What needs to be done:
Read the entries below and pull out each line with the string "every".

Provided records:
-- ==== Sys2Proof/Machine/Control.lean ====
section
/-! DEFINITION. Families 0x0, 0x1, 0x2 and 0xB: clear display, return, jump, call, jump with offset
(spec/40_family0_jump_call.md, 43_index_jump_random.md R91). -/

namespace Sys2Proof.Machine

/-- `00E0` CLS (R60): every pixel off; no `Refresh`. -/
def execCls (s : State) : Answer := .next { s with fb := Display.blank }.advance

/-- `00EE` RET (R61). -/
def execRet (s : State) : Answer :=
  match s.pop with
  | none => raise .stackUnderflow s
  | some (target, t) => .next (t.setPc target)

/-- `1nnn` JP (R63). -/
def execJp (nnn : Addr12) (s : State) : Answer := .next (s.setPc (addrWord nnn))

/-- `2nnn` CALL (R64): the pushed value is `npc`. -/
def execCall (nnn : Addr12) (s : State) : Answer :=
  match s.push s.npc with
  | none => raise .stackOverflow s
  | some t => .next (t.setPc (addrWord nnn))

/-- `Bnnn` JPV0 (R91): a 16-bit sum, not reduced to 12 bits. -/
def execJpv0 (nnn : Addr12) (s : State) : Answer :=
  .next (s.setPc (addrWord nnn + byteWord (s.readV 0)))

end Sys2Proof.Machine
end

...

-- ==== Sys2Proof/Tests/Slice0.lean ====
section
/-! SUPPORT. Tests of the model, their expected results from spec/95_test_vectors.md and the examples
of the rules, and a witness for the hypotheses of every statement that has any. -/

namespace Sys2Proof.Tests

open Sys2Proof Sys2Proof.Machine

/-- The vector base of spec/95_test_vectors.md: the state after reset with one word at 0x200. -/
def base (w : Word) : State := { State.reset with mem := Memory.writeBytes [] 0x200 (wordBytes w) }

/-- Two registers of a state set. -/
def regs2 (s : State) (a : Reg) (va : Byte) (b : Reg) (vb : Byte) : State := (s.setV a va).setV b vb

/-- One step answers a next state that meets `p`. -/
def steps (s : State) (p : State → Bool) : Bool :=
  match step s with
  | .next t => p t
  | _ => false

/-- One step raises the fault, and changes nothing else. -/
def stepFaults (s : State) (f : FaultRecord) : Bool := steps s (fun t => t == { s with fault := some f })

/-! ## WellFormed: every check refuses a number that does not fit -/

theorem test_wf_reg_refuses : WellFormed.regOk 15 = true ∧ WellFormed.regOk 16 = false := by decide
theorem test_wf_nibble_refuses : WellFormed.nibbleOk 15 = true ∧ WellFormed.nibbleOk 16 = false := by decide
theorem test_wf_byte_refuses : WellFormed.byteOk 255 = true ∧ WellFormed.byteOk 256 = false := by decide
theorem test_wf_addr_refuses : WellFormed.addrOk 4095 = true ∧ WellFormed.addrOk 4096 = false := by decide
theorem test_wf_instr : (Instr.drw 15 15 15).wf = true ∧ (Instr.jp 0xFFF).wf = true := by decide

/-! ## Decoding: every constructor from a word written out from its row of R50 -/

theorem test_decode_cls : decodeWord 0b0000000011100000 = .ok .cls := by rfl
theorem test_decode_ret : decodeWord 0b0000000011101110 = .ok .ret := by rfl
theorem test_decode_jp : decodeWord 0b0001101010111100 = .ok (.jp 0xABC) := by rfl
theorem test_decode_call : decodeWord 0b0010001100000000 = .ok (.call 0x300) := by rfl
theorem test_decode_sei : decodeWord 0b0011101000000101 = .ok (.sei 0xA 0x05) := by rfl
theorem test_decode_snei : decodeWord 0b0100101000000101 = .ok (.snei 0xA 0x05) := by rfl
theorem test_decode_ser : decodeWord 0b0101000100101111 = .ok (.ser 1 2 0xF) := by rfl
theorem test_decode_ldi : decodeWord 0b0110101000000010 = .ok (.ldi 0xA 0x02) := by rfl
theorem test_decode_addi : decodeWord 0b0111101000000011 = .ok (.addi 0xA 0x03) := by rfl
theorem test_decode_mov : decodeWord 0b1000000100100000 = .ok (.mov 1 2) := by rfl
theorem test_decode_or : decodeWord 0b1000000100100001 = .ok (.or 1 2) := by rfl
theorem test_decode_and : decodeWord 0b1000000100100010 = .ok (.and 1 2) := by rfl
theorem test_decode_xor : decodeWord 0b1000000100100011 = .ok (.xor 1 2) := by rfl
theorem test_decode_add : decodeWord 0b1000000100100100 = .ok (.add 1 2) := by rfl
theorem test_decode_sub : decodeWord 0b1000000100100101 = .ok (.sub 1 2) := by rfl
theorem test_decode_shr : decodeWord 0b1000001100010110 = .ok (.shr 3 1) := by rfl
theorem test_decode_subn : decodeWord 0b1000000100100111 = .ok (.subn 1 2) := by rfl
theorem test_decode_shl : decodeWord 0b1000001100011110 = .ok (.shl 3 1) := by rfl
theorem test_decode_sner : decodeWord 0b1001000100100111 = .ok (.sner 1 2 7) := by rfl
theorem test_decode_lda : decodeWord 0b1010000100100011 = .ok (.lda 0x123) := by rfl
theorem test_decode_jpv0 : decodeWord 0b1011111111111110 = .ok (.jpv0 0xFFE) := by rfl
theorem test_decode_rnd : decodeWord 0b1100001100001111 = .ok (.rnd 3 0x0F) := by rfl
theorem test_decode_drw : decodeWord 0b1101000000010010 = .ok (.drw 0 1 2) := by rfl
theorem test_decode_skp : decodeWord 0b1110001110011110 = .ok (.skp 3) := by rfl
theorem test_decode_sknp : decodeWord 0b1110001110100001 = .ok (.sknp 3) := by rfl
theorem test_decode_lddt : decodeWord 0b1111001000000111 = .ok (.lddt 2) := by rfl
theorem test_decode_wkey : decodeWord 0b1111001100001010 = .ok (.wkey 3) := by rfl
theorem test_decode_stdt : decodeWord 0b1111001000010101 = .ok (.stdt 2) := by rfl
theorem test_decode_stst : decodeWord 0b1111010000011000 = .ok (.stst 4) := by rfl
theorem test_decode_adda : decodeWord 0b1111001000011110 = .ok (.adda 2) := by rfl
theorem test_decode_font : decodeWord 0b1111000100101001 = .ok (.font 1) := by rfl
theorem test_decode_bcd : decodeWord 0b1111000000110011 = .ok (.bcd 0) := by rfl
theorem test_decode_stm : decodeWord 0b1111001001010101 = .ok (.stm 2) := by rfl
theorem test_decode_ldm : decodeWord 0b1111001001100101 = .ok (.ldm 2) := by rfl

Exercise solution:
/-- `00E0` CLS (R60): every pixel off; no `Refresh`. -/
of the rules, and a witness for the hypotheses of every statement that has any. -/
/-! ## WellFormed: every check refuses a number that does not fit -/
/-! ## Decoding: every constructor from a word written out from its row of R50 -/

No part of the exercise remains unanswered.